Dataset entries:
________________________

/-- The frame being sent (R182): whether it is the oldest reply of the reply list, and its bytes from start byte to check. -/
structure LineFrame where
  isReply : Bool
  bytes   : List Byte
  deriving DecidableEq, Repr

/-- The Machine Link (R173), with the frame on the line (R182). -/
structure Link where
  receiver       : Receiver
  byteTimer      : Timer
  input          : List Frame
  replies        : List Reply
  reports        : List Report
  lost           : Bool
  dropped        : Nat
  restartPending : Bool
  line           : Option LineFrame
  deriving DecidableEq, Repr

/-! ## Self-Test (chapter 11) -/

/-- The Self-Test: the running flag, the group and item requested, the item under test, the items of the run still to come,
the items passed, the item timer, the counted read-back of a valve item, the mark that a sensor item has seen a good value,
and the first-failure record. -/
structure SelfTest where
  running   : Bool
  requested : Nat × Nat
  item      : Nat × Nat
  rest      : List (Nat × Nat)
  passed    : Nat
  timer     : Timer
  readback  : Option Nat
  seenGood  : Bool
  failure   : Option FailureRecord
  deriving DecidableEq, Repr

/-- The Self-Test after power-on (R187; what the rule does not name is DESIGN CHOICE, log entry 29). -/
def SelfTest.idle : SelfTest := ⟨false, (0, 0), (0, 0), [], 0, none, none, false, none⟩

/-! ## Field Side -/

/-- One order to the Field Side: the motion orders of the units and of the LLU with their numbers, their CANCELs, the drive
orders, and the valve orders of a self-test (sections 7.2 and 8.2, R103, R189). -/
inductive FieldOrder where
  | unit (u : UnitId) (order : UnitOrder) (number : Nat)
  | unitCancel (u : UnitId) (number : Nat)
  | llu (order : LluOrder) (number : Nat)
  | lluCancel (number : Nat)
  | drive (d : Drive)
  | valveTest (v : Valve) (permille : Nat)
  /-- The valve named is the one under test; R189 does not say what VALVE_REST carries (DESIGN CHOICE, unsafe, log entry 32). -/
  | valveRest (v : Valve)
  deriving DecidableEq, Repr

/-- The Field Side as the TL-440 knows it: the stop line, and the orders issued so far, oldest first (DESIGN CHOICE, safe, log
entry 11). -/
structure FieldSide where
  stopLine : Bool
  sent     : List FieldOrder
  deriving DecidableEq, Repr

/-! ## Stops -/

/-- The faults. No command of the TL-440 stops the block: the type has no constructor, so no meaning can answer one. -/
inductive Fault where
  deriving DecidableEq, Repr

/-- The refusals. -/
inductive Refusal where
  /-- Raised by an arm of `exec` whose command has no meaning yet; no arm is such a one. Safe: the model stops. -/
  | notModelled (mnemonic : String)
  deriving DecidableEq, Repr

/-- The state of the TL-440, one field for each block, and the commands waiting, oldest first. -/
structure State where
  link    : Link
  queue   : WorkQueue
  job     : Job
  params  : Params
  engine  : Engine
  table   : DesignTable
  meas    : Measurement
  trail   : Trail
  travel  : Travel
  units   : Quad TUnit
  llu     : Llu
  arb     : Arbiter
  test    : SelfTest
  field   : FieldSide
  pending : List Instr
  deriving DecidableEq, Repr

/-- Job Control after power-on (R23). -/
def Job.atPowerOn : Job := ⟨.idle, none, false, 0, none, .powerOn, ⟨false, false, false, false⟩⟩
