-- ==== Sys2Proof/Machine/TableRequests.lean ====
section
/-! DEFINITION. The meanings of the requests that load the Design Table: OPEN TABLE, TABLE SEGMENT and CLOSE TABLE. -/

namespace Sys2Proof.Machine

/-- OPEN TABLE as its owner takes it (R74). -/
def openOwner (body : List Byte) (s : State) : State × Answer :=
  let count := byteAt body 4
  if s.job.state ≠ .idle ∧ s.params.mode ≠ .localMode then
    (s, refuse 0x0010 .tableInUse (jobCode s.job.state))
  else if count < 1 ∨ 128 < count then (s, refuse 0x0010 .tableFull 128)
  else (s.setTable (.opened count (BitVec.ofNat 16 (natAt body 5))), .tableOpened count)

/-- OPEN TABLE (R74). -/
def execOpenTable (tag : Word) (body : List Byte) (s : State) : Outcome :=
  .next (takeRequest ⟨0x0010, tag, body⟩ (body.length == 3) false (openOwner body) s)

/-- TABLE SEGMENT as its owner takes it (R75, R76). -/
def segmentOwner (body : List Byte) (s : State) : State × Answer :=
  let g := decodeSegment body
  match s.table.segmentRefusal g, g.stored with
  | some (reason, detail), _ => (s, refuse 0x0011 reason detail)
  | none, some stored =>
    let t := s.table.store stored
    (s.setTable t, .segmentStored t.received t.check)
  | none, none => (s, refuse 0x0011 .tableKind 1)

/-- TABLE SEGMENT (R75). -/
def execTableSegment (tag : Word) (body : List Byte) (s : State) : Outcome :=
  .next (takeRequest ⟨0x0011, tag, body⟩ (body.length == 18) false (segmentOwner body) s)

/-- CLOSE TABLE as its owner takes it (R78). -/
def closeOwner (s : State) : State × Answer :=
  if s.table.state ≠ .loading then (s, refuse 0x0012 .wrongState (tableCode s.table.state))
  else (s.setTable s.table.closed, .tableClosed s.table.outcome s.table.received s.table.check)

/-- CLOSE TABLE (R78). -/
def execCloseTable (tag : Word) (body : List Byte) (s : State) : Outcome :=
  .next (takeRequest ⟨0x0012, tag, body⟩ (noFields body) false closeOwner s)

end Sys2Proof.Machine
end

________________________

In full and without changes, give the data above once more.

RESPONSE TO THIS TASK:
/-- The frame being sent (R182): whether it is the oldest reply of the reply list, and its bytes from start byte to check. -/
structure LineFrame where
  isReply : Bool
  bytes   : List Byte
  deriving DecidableEq, Repr

/-- The Machine Link (R173), with the frame on the line (R182). -/
structure Link where
  receiver       : Receiver
  byteTimer      : Timer
  input          : List Frame
  replies        : List Reply
  reports        : List Report
  lost           : Bool
  dropped        : Nat
  restartPending : Bool
  line           : Option LineFrame
  deriving DecidableEq, Repr

/-! ## Self-Test (chapter 11) -/

/-- The Self-Test: the running flag, the group and item requested, the item under test, the items of the run still to come,
the items passed, the item timer, the counted read-back of a valve item, the mark that a sensor item has seen a good value,
and the first-failure record. -/
structure SelfTest where
  running   : Bool
  requested : Nat × Nat
  item      : Nat × Nat
  rest      : List (Nat × Nat)
  passed    : Nat
  timer     : Timer
  readback  : Option Nat
  seenGood  : Bool
  failure   : Option FailureRecord
  deriving DecidableEq, Repr

/-- The Self-Test after power-on (R187; what the rule does not name is DESIGN CHOICE, log entry 29). -/
def SelfTest.idle : SelfTest := ⟨false, (0, 0), (0, 0), [], 0, none, none, false, none⟩

/-! ## Field Side -/

/-- One order to the Field Side: the motion orders of the units and of the LLU with their numbers, their CANCELs, the drive
orders, and the valve orders of a self-test (sections 7.2 and 8.2, R103, R189). -/
inductive FieldOrder where
  | unit (u : UnitId) (order : UnitOrder) (number : Nat)
  | unitCancel (u : UnitId) (number : Nat)
  | llu (order : LluOrder) (number : Nat)
  | lluCancel (number : Nat)
  | drive (d : Drive)
  | valveTest (v : Valve) (permille : Nat)
  /-- The valve named is the one under test; R189 does not say what VALVE_REST carries (DESIGN CHOICE, unsafe, log entry 32). -/
  | valveRest (v : Valve)
  deriving DecidableEq, Repr

/-- The Field Side as the TL-440 knows it: the stop line, and the orders issued so far, oldest first (DESIGN CHOICE, safe, log
entry 11). -/
structure FieldSide where
  stopLine : Bool
  sent     : List FieldOrder
  deriving DecidableEq, Repr

/-! ## Stops -/

/-- The faults. No command of the TL-440 stops the block: the type has no constructor, so no meaning can answer one. -/
inductive Fault where
  deriving DecidableEq, Repr

/-- The refusals. -/
inductive Refusal where
  /-- Raised by an arm of `exec` whose command has no meaning yet; no arm is such a one. Safe: the model stops. -/
  | notModelled (mnemonic : String)
  deriving DecidableEq, Repr

/-- The state of the TL-440, one field for each block, and the commands waiting, oldest first. -/
structure State where
  link    : Link
  queue   : WorkQueue
  job     : Job
  params  : Params
  engine  : Engine
  table   : DesignTable
  meas    : Measurement
  trail   : Trail
  travel  : Travel
  units   : Quad TUnit
  llu     : Llu
  arb     : Arbiter
  test    : SelfTest
  field   : FieldSide
  pending : List Instr
  deriving DecidableEq, Repr

/-- Job Control after power-on (R23). -/
def Job.atPowerOn : Job := ⟨.idle, none, false, 0, none, .powerOn, ⟨false, false, false, false⟩⟩
-- ==== Sys2Proof/Machine/TableRequests.lean ====
section
/-! DEFINITION. The meanings of the requests that load the Design Table: OPEN TABLE, TABLE SEGMENT and CLOSE TABLE. -/

namespace Sys2Proof.Machine

/-- OPEN TABLE as its owner takes it (R74). -/
def openOwner (body : List Byte) (s : State) : State × Answer :=
  let count := byteAt body 4
  if s.job.state ≠ .idle ∧ s.params.mode ≠ .localMode then
    (s, refuse 0x0010 .tableInUse (jobCode s.job.state))
  else if count < 1 ∨ 128 < count then (s, refuse 0x0010 .tableFull 128)
  else (s.setTable (.opened count (BitVec.ofNat 16 (natAt body 5))), .tableOpened count)

/-- OPEN TABLE (R74). -/
def execOpenTable (tag : Word) (body : List Byte) (s : State) : Outcome :=
  .next (takeRequest ⟨0x0010, tag, body⟩ (body.length == 3) false (openOwner body) s)

/-- TABLE SEGMENT as its owner takes it (R75, R76). -/
def segmentOwner (body : List Byte) (s : State) : State × Answer :=
  let g := decodeSegment body
  match s.table.segmentRefusal g, g.stored with
  | some (reason, detail), _ => (s, refuse 0x0011 reason detail)
  | none, some stored =>
    let t := s.table.store stored
    (s.setTable t, .segmentStored t.received t.check)
  | none, none => (s, refuse 0x0011 .tableKind 1)

/-- TABLE SEGMENT (R75). -/
def execTableSegment (tag : Word) (body : List Byte) (s : State) : Outcome :=
  .next (takeRequest ⟨0x0011, tag, body⟩ (body.length == 18) false (segmentOwner body) s)

/-- CLOSE TABLE as its owner takes it (R78). -/
def closeOwner (s : State) : State × Answer :=
  if s.table.state ≠ .loading then (s, refuse 0x0012 .wrongState (tableCode s.table.state))
  else (s.setTable s.table.closed, .tableClosed s.table.outcome s.table.received s.table.check)

/-- CLOSE TABLE (R78). -/
def execCloseTable (tag : Word) (body : List Byte) (s : State) : Outcome :=
  .next (takeRequest ⟨0x0012, tag, body⟩ (noFields body) false closeOwner s)

end Sys2Proof.Machine
end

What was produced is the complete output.